** WHAT TO WORK ON **
Report back the lines in this listing that carry the string "records".

** EXERCISE MATERIALS **
/-- DESCRIPTOR_FINISH: the oldest descriptor of the ring has its status, and its completion posts (R217, R218). -/
def execDescriptorFinish (n : RingId) (s : State) : Result :=
  .next (match s.ringHead n with
    | none => s
    | some d =>
      if d.phase = .done && !d.held && !s.failsafe && s.fld (RING_FLAGS n) RING_FLAGS_FAULTED = 0 then s.postCpl n d else s)

/-- A write of RING_FLAGS: flags clear where 1 is written; clearing FAULTED retries the held completion (R219, R220). -/
def State.writeRingFlags (s : State) (n : RingId) (v mask : Word) : State :=
  let was := s.fld (RING_FLAGS n) RING_FLAGS_FAULTED = 1
  let s := s.writeWord .RING_FLAGS [n.val] (RING_FLAGS n) v mask
  if was && wrote v mask RING_FLAGS_FAULTED then
    let s := { s with heldCpl := s.heldCpl.filter (fun h => h.ring ≠ n) }
    match s.ringHead n with
    | some d => if d.phase = .done && !d.held && !s.failsafe then s.postCpl n d else s
    | none => s
  else s

/-- RING_FAULTED_RETRY: 1 written to FAULTED (R220). -/
def execRingFaultedRetry (src : Source) (n : RingId) (s : State) : Result :=
  .next (if s.mayUse src then s.writeRingFlags n RING_FLAGS_FAULTED.mask (-1) else s)

/-- RING_STOPPED_CLEAR: 1 written to STOPPED (R219). -/
def execRingStoppedClear (src : Source) (n : RingId) (s : State) : Result :=
  .next (if s.mayUse src then s.writeRingFlags n RING_FLAGS_STOPPED.mask (-1) else s)

/-! ### Lantern records (R224) -/

/-- One Lantern record into event ring `e`, when it is enabled and asks for one. -/
def State.lanternTo (s : State) (t : Word) (e : Nat) : State :=
  if s.fld (RING_EVT_CFG e) RING_EVT_CFG_ENABLE = 1 && s.fld (RING_EVT_CFG e) RING_EVT_CFG_LANTERN = 1 then
    { s with lanterns := s.lanterns + 1 }.writeRecord e (.lantern t (s.lanterns + 1))
  else s

/-- LANTERN: a period has passed. -/
def execLantern (s : State) : Result :=
  .next (if s.fld RING_LANTERN RING_LANTERN_PERIOD_US = 0 || s.failsafe then s
    else (List.range 65).foldl (fun r e => r.lanternTo s.devTime e) s)

/-- LANTERN_PERIOD_WRITE: a write of PERIOD_US; 0 stops Lantern records. -/
def execLanternPeriodWrite (src : Source) (us : BitVec 32) (s : State) : Result :=
  .next (if s.mayUse src then s.writeWord .RING_LANTERN [] RING_LANTERN (us.setWidth 64) (-1) else s)

end Sys2Proof.Machine
end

** ANSWER TO THE EXERCISE **
/-! ### Lantern records (R224) -/
/-- LANTERN_PERIOD_WRITE: a write of PERIOD_US; 0 stops Lantern records. -/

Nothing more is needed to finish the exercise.